1. Technical Field of the Invention
The present invention relates in general to the telecommunications field and, in particular, to a method and apparatus for continuously synchronizing transmitted and received symbols in a telecommunications system.
2. Description of Related Art
In a mobile communications system, when transmitting and receiving information carrying symbols, the transmitted and received signals need to be synchronized. For Example, a receiver must know just when in time a particular symbol begins and ends.
Symbols can be of different natures. For example, in a standard 64 kbit/s pulse code modulated (PCM) link, a symbol comprises an 8-bit word, and a user must synchronize transmissions with respect to these 8-bit words. Consequently, every identified symbol can then be interpreted in the same way. However, a symbol can comprise several subsymbols, and in that case, each subsymbol would have to be interpreted in a different way. An example of such a symbol is a Transcoding and Rate Adaptation Unit (TRAU) frame, which is transmitted on the Abis interface in the Global System for Mobile Communications (GSM). With such a complex symbol as a TRAU frame, the relative position of one subsymbol with respect to other subsymbols in the frame has to be determined in order for the subsymbol of interest to be correctly interpreted.
FIG. 1 is a diagram that illustrates a conventional TRAU frame, such as the type used in the GSM. Referring to FIG. 1, assume, for simplicities sake, that each symbol is digital and has a value of "0" or "1", and bit synchronization is perfect. Consequently, it is relatively easy to describe a method for finding the relative position of the subsymbols (e.g., the "D" and "C" bits in the TRAU frame). In FIG. 1, the information-carrying bits (C, D and T) are bounded by a pattern of known bits ("0" and "1"), which are commonly referred to as synchronization bits. The complete set of bits (0, 1, C, D and T) comprise the frame. By searching the received information stream of bits for this known pattern, the position of the frame in time can be determined and, thus, the relative position of each information carrying bit (C, D or T).
As long as the frame pattern remains intact, it is easy to determine the relative position of each subsymbol in the frame. However, due to disturbances that can occur on the transmission path, a bit or pair of bits in the frame can be duplicated or deleted. This phenomenon is referred to as a "bit slip." A method used for searching the received information stream, estimating the relative position of information-carrying symbols, and compensating for bit slip, is referred to as a synchronization algorithm.
In order to better describe the problem, it is useful to assume that the bits shown in FIG. 1 are received serially, with the upper leftmost bit being received first, and the subsequent bits being received in order from left to right and downwards. In this example, it is also useful to assume that bit slips will occur for pairs of bits (i.e., a subsymbol comprises two bits), and only one bit slip will occur per frame.
In a typical synchronization algorithm for a TRAU, the frame position is given by the first 17 bits in the frame. With respect to FIG. 1, these bits (0000 0000 0000 0000 1) are referred to as the "sync header." In order to make an adjustment for a bit slip (as defined directly above), the sync header can move its relative position by being advanced or delayed in time by two bits.
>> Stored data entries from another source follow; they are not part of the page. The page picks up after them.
-- ==== Sys2Proof/Laws/State.lean ====
section
/-! SUPPORT. What the named updates of State leave alone: one lemma per update and field. -/

namespace Sys2Proof.Machine

@[simp] theorem State.setReg_pending (s : State) (a v : Nat) : (s.setReg a v).pending = s.pending := rfl
@[simp] theorem State.setReg_now (s : State) (a v : Nat) : (s.setReg a v).now = s.now := rfl
@[simp] theorem State.setReg_cyc (s : State) (a v : Nat) : (s.setReg a v).cyc = s.cyc := rfl
@[simp] theorem State.setReg_mem (s : State) (a v : Nat) : (s.setReg a v).mem = s.mem := rfl
@[simp] theorem State.setReg_crs (s : State) (a v : Nat) : (s.setReg a v).crs = s.crs := rfl
@[simp] theorem State.setReg_core (s : State) (a v : Nat) : (s.setReg a v).core = s.core := rfl
@[simp] theorem State.setReg_task (s : State) (a v : Nat) : (s.setReg a v).task = s.task := rfl
@[simp] theorem State.setReg_innk (s : State) (a v : Nat) : (s.setReg a v).innk = s.innk := rfl
@[simp] theorem State.setReg_time (s : State) (a v : Nat) : (s.setReg a v).time = s.time := rfl
@[simp] theorem State.setReg_prism (s : State) (a v : Nat) : (s.setReg a v).prism = s.prism := rfl
@[simp] theorem State.setReg_prof (s : State) (a v : Nat) : (s.setReg a v).prof = s.prof := rfl
@[simp] theorem State.setReg_pwm (s : State) (a v : Nat) : (s.setReg a v).pwm = s.pwm := rfl
@[simp] theorem State.setReg_port (s : State) (a v : Nat) : (s.setReg a v).port = s.port := rfl
@[simp] theorem State.setReg_fbk (s : State) (a v : Nat) : (s.setReg a v).fbk = s.fbk := rfl
@[simp] theorem State.setReg_ale (s : State) (a v : Nat) : (s.setReg a v).ale = s.ale := rfl
@[simp] theorem State.setReg_pipe (s : State) (a v : Nat) : (s.setReg a v).pipe = s.pipe := rfl
@[simp] theorem State.setReg_stream (s : State) (a v : Nat) : (s.setReg a v).stream = s.stream := rfl
@[simp] theorem State.setReg_holds (s : State) (a v : Nat) : (s.setReg a v).holds = s.holds := rfl
@[simp] theorem State.setReg_envBlk (s : State) (a v : Nat) : (s.setReg a v).envBlk = s.envBlk := rfl
@[simp] theorem State.setReg_envNotify (s : State) (a v : Nat) : (s.setReg a v).envNotify = s.envNotify := rfl
@[simp] theorem State.setReg_gateEn (s : State) (a v : Nat) : (s.setReg a v).gateEn = s.gateEn := rfl
@[simp] theorem State.setReg_wire (s : State) (a v : Nat) : (s.setReg a v).wire = s.wire := rfl
@[simp] theorem State.setReg_heldPosts (s : State) (a v : Nat) : (s.setReg a v).heldPosts = s.heldPosts := rfl
@[simp] theorem State.setReg_posted (s : State) (a v : Nat) : (s.setReg a v).posted = s.posted := rfl
@[simp] theorem State.setReg_blocked (s : State) (a v : Nat) : (s.setReg a v).blocked = s.blocked := rfl
@[simp] theorem State.setReg_srstBusy (s : State) (a v : Nat) : (s.setReg a v).srstBusy = s.srstBusy := rfl
@[simp] theorem State.setReg_gating (s : State) (a v : Nat) : (s.setReg a v).gating = s.gating := rfl
@[simp] theorem State.setReg_held (s : State) (a v : Nat) : (s.setReg a v).held = s.held := rfl
@[simp] theorem State.setReg_slLocked (s : State) (a v : Nat) : (s.setReg a v).slLocked = s.slLocked := rfl
@[simp] theorem State.setReg_olSealed (s : State) (a v : Nat) : (s.setReg a v).olSealed = s.olSealed := rfl
@[simp] theorem State.setReg_fcNotify (s : State) (a v : Nat) : (s.setReg a v).fcNotify = s.fcNotify := rfl
@[simp] theorem State.setReg_fcStart (s : State) (a v : Nat) : (s.setReg a v).fcStart = s.fcStart := rfl
@[simp] theorem State.setReg_jumpAt (s : State) (a v : Nat) : (s.setReg a v).jumpAt = s.jumpAt := rfl
@[simp] theorem State.setReg_logq (s : State) (a v : Nat) : (s.setReg a v).logq = s.logq := rfl
@[simp] theorem State.setReg_logAt (s : State) (a v : Nat) : (s.setReg a v).logAt = s.logAt := rfl
@[simp] theorem State.setReg_dscrub (s : State) (a v : Nat) : (s.setReg a v).dscrub = s.dscrub := rfl
@[simp] theorem State.setReg_scrubPos (s : State) (a v : Nat) : (s.setReg a v).scrubPos = s.scrubPos := rfl
@[simp] theorem State.setReg_logScanned (s : State) (a v : Nat) : (s.setReg a v).logScanned = s.logScanned := rfl
@[simp] theorem State.setReg_mwq (s : State) (a v : Nat) : (s.setReg a v).mwq = s.mwq := rfl
@[simp] theorem State.setReg_porter (s : State) (a v : Nat) : (s.setReg a v).porter = s.porter := rfl
@[simp] theorem State.setReg_ring (s : State) (a v : Nat) : (s.setReg a v).ring = s.ring := rfl
@[simp] theorem State.setReg_eth (s : State) (a v : Nat) : (s.setReg a v).eth = s.eth := rfl
@[simp] theorem State.setReg_isl (s : State) (a v : Nat) : (s.setReg a v).isl = s.isl := rfl
@[simp] theorem State.setReg_clk (s : State) (a v : Nat) : (s.setReg a v).clk = s.clk := rfl
@[simp] theorem State.setReg_console (s : State) (a v : Nat) : (s.setReg a v).console = s.console := rfl
@[simp] theorem State.setReg_rdata (s : State) (a v : Nat) : (s.setReg a v).rdata = s.rdata := rfl
@[simp] theorem State.setReg_freeN (s : State) (a v : Nat) : (s.setReg a v).freeN = s.freeN := rfl

@[simp] theorem State.resetReg_pending (s : State) (a : Nat) : (s.resetReg a).pending = s.pending := rfl
@[simp] theorem State.resetReg_now (s : State) (a : Nat) : (s.resetReg a).now = s.now := rfl
@[simp] theorem State.resetReg_cyc (s : State) (a : Nat) : (s.resetReg a).cyc = s.cyc := rfl
@[simp] theorem State.resetReg_mem (s : State) (a : Nat) : (s.resetReg a).mem = s.mem := rfl
@[simp] theorem State.resetReg_crs (s : State) (a : Nat) : (s.resetReg a).crs = s.crs := rfl
@[simp] theorem State.resetReg_core (s : State) (a : Nat) : (s.resetReg a).core = s.core := rfl
@[simp] theorem State.resetReg_task (s : State) (a : Nat) : (s.resetReg a).task = s.task := rfl
@[simp] theorem State.resetReg_innk (s : State) (a : Nat) : (s.resetReg a).innk = s.innk := rfl
@[simp] theorem State.resetReg_time (s : State) (a : Nat) : (s.resetReg a).time = s.time := rfl
@[simp] theorem State.resetReg_prism (s : State) (a : Nat) : (s.resetReg a).prism = s.prism := rfl
@[simp] theorem State.resetReg_prof (s : State) (a : Nat) : (s.resetReg a).prof = s.prof := rfl
@[simp] theorem State.resetReg_pwm (s : State) (a : Nat) : (s.resetReg a).pwm = s.pwm := rfl
@[simp] theorem State.resetReg_port (s : State) (a : Nat) : (s.resetReg a).port = s.port := rfl
@[simp] theorem State.resetReg_fbk (s : State) (a : Nat) : (s.resetReg a).fbk = s.fbk := rfl
@[simp] theorem State.resetReg_ale (s : State) (a : Nat) : (s.resetReg a).ale = s.ale := rfl
@[simp] theorem State.resetReg_pipe (s : State) (a : Nat) : (s.resetReg a).pipe = s.pipe := rfl
@[simp] theorem State.resetReg_stream (s : State) (a : Nat) : (s.resetReg a).stream = s.stream := rfl
@[simp] theorem State.resetReg_holds (s : State) (a : Nat) : (s.resetReg a).holds = s.holds := rfl
@[simp] theorem State.resetReg_envBlk (s : State) (a : Nat) : (s.resetReg a).envBlk = s.envBlk := rfl
@[simp] theorem State.resetReg_envNotify (s : State) (a : Nat) : (s.resetReg a).envNotify = s.envNotify := rfl
@[simp] theorem State.resetReg_gateEn (s : State) (a : Nat) : (s.resetReg a).gateEn = s.gateEn := rfl
@[simp] theorem State.resetReg_wire (s : State) (a : Nat) : (s.resetReg a).wire = s.wire := rfl
@[simp] theorem State.resetReg_heldPosts (s : State) (a : Nat) : (s.resetReg a).heldPosts = s.heldPosts := rfl
@[simp] theorem State.resetReg_posted (s : State) (a : Nat) : (s.resetReg a).posted = s.posted := rfl
@[simp] theorem State.resetReg_blocked (s : State) (a : Nat) : (s.resetReg a).blocked = s.blocked := rfl
@[simp] theorem State.resetReg_srstBusy (s : State) (a : Nat) : (s.resetReg a).srstBusy = s.srstBusy := rfl
@[simp] theorem State.resetReg_gating (s : State) (a : Nat) : (s.resetReg a).gating = s.gating := rfl
@[simp] theorem State.resetReg_held (s : State) (a : Nat) : (s.resetReg a).held = s.held := rfl
@[simp] theorem State.resetReg_slLocked (s : State) (a : Nat) : (s.resetReg a).slLocked = s.slLocked := rfl
@[simp] theorem State.resetReg_olSealed (s : State) (a : Nat) : (s.resetReg a).olSealed = s.olSealed := rfl
@[simp] theorem State.resetReg_fcNotify (s : State) (a : Nat) : (s.resetReg a).fcNotify = s.fcNotify := rfl
@[simp] theorem State.resetReg_fcStart (s : State) (a : Nat) : (s.resetReg a).fcStart = s.fcStart := rfl
@[simp] theorem State.resetReg_jumpAt (s : State) (a : Nat) : (s.resetReg a).jumpAt = s.jumpAt := rfl
@[simp] theorem State.resetReg_logq (s : State) (a : Nat) : (s.resetReg a).logq = s.logq := rfl
@[simp] theorem State.resetReg_logAt (s : State) (a : Nat) : (s.resetReg a).logAt = s.logAt := rfl
@[simp] theorem State.resetReg_dscrub (s : State) (a : Nat) : (s.resetReg a).dscrub = s.dscrub := rfl
@[simp] theorem State.resetReg_scrubPos (s : State) (a : Nat) : (s.resetReg a).scrubPos = s.scrubPos := rfl
@[simp] theorem State.resetReg_logScanned (s : State) (a : Nat) : (s.resetReg a).logScanned = s.logScanned := rfl
@[simp] theorem State.resetReg_mwq (s : State) (a : Nat) : (s.resetReg a).mwq = s.mwq := rfl
@[simp] theorem State.resetReg_porter (s : State) (a : Nat) : (s.resetReg a).porter = s.porter := rfl
@[simp] theorem State.resetReg_ring (s : State) (a : Nat) : (s.resetReg a).ring = s.ring := rfl
@[simp] theorem State.resetReg_eth (s : State) (a : Nat) : (s.resetReg a).eth = s.eth := rfl
@[simp] theorem State.resetReg_isl (s : State) (a : Nat) : (s.resetReg a).isl = s.isl := rfl
@[simp] theorem State.resetReg_clk (s : State) (a : Nat) : (s.resetReg a).clk = s.clk := rfl
@[simp] theorem State.resetReg_console (s : State) (a : Nat) : (s.resetReg a).console = s.console := rfl
@[simp] theorem State.resetReg_rdata (s : State) (a : Nat) : (s.resetReg a).rdata = s.rdata := rfl
@[simp] theorem State.resetReg_freeN (s : State) (a : Nat) : (s.resetReg a).freeN = s.freeN := rfl

@[simp] theorem State.put_pending (s : State) (p : Nat) (f : Fld) (v : Nat) : (s.put p f v).pending = s.pending := rfl
@[simp] theorem State.put_now (s : State) (p : Nat) (f : Fld) (v : Nat) : (s.put p f v).now = s.now := rfl
@[simp] theorem State.put_cyc (s : State) (p : Nat) (f : Fld) (v : Nat) : (s.put p f v).cyc = s.cyc := rfl
@[simp] theorem State.put_mem (s : State) (p : Nat) (f : Fld) (v : Nat) : (s.put p f v).mem = s.mem := rfl
@[simp] theorem State.put_crs (s : State) (p : Nat) (f : Fld) (v : Nat) : (s.put p f v).crs = s.crs := rfl
@[simp] theorem State.put_core (s : State) (p : Nat) (f : Fld) (v : Nat) : (s.put p f v).core = s.core := rfl
@[simp] theorem State.put_task (s : State) (p : Nat) (f : Fld) (v : Nat) : (s.put p f v).task = s.task := rfl
@[simp] theorem State.put_innk (s : State) (p : Nat) (f : Fld) (v : Nat) : (s.put p f v).innk = s.innk := rfl
@[simp] theorem State.put_time (s : State) (p : Nat) (f : Fld) (v : Nat) : (s.put p f v).time = s.time := rfl
@[simp] theorem State.put_prism (s : State) (p : Nat) (f : Fld) (v : Nat) : (s.put p f v).prism = s.prism := rfl
@[simp] theorem State.put_prof (s : State) (p : Nat) (f : Fld) (v : Nat) : (s.put p f v).prof = s.prof := rfl
@[simp] theorem State.put_pwm (s : State) (p : Nat) (f : Fld) (v : Nat) : (s.put p f v).pwm = s.pwm := rfl
@[simp] theorem State.put_port (s : State) (p : Nat) (f : Fld) (v : Nat) : (s.put p f v).port = s.port := rfl
@[simp] theorem State.put_fbk (s : State) (p : Nat) (f : Fld) (v : Nat) : (s.put p f v).fbk = s.fbk := rfl
@[simp] theorem State.put_ale (s : State) (p : Nat) (f : Fld) (v : Nat) : (s.put p f v).ale = s.ale := rfl
@[simp] theorem State.put_pipe (s : State) (p : Nat) (f : Fld) (v : Nat) : (s.put p f v).pipe = s.pipe := rfl
@[simp] theorem State.put_stream (s : State) (p : Nat) (f : Fld) (v : Nat) : (s.put p f v).stream = s.stream := rfl
@[simp] theorem State.put_holds (s : State) (p : Nat) (f : Fld) (v : Nat) : (s.put p f v).holds = s.holds := rfl
@[simp] theorem State.put_envBlk (s : State) (p : Nat) (f : Fld) (v : Nat) : (s.put p f v).envBlk = s.envBlk := rfl
@[simp] theorem State.put_envNotify (s : State) (p : Nat) (f : Fld) (v : Nat) : (s.put p f v).envNotify = s.envNotify := rfl
@[simp] theorem State.put_gateEn (s : State) (p : Nat) (f : Fld) (v : Nat) : (s.put p f v).gateEn = s.gateEn := rfl
@[simp] theorem State.put_wire (s : State) (p : Nat) (f : Fld) (v : Nat) : (s.put p f v).wire = s.wire := rfl
@[simp] theorem State.put_heldPosts (s : State) (p : Nat) (f : Fld) (v : Nat) : (s.put p f v).heldPosts = s.heldPosts := rfl
@[simp] theorem State.put_posted (s : State) (p : Nat) (f : Fld) (v : Nat) : (s.put p f v).posted = s.posted := rfl
@[simp] theorem State.put_blocked (s : State) (p : Nat) (f : Fld) (v : Nat) : (s.put p f v).blocked = s.blocked := rfl
@[simp] theorem State.put_srstBusy (s : State) (p : Nat) (f : Fld) (v : Nat) : (s.put p f v).srstBusy = s.srstBusy := rfl
@[simp] theorem State.put_gating (s : State) (p : Nat) (f : Fld) (v : Nat) : (s.put p f v).gating = s.gating := rfl
@[simp] theorem State.put_held (s : State) (p : Nat) (f : Fld) (v : Nat) : (s.put p f v).held = s.held := rfl
@[simp] theorem State.put_slLocked (s : State) (p : Nat) (f : Fld) (v : Nat) : (s.put p f v).slLocked = s.slLocked := rfl
@[simp] theorem State.put_olSealed (s : State) (p : Nat) (f : Fld) (v : Nat) : (s.put p f v).olSealed = s.olSealed := rfl
@[simp] theorem State.put_fcNotify (s : State) (p : Nat) (f : Fld) (v : Nat) : (s.put p f v).fcNotify = s.fcNotify := rfl
@[simp] theorem State.put_fcStart (s : State) (p : Nat) (f : Fld) (v : Nat) : (s.put p f v).fcStart = s.fcStart := rfl
@[simp] theorem State.put_jumpAt (s : State) (p : Nat) (f : Fld) (v : Nat) : (s.put p f v).jumpAt = s.jumpAt := rfl
@[simp] theorem State.put_logq (s : State) (p : Nat) (f : Fld) (v : Nat) : (s.put p f v).logq = s.logq := rfl
@[simp] theorem State.put_logAt (s : State) (p : Nat) (f : Fld) (v : Nat) : (s.put p f v).logAt = s.logAt := rfl
@[simp] theorem State.put_dscrub (s : State) (p : Nat) (f : Fld) (v : Nat) : (s.put p f v).dscrub = s.dscrub := rfl
@[simp] theorem State.put_scrubPos (s : State) (p : Nat) (f : Fld) (v : Nat) : (s.put p f v).scrubPos = s.scrubPos := rfl
@[simp] theorem State.put_logScanned (s : State) (p : Nat) (f : Fld) (v : Nat) : (s.put p f v).logScanned = s.logScanned := rfl
@[simp] theorem State.put_mwq (s : State) (p : Nat) (f : Fld) (v : Nat) : (s.put p f v).mwq = s.mwq := rfl
@[simp] theorem State.put_porter (s : State) (p : Nat) (f : Fld) (v : Nat) : (s.put p f v).porter = s.porter := rfl
@[simp] theorem State.put_ring (s : State) (p : Nat) (f : Fld) (v : Nat) : (s.put p f v).ring = s.ring := rfl
@[simp] theorem State.put_eth (s : State) (p : Nat) (f : Fld) (v : Nat) : (s.put p f v).eth = s.eth := rfl
@[simp] theorem State.put_isl (s : State) (p : Nat) (f : Fld) (v : Nat) : (s.put p f v).isl = s.isl := rfl
@[simp] theorem State.put_clk (s : State) (p : Nat) (f : Fld) (v : Nat) : (s.put p f v).clk = s.clk := rfl
@[simp] theorem State.put_console (s : State) (p : Nat) (f : Fld) (v : Nat) : (s.put p f v).console = s.console := rfl
@[simp] theorem State.put_rdata (s : State) (p : Nat) (f : Fld) (v : Nat) : (s.put p f v).rdata = s.rdata := rfl
@[simp] theorem State.put_freeN (s : State) (p : Nat) (f : Fld) (v : Nat) : (s.put p f v).freeN = s.freeN := rfl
Once the frame position has been determined by the 17 bit sync header, the remaining sync bits (referred to as "single sync bits") are each checked to see if they are equal to "1" (i.e., correct). If errors begin to occur in the single sync bits, the next functional section of the receiving device is informed of this error condition, and appropriate error concealment actions can be performed. In the event that the information being carried by the bits in the frame correspond to speech parameters that are to be input to a speech decoder, such an error concealment action would be to discard the current erroneous frame and re-use the prior received frame, possibly together with some amount of muting.
FIG. 2 is a flow diagram of a conventional synchronization algorithm (10), such as the algorithm used for the GSM. A basic problem with the existing synchronization algorithm is that when a bit slip occurs (e.g., step 24), the frame being received is corrupted and remains so until the next frame is received (step 26 and return to step 14). This bit slip can be detected by checking the single sync bits, and a decision can be made to either use the received, corrupted frame or apply some error concealment actions (26). Nevertheless, the problem still remains that certain information bits have been lost. In other words, the frame is corrupted from the point in time where the bit slip occurs (at step 24) until the next sync header is received (step 14). It is only until the next sync header is received that the estimated frame position can then be adjusted and the future effects of the bit slip neutralized.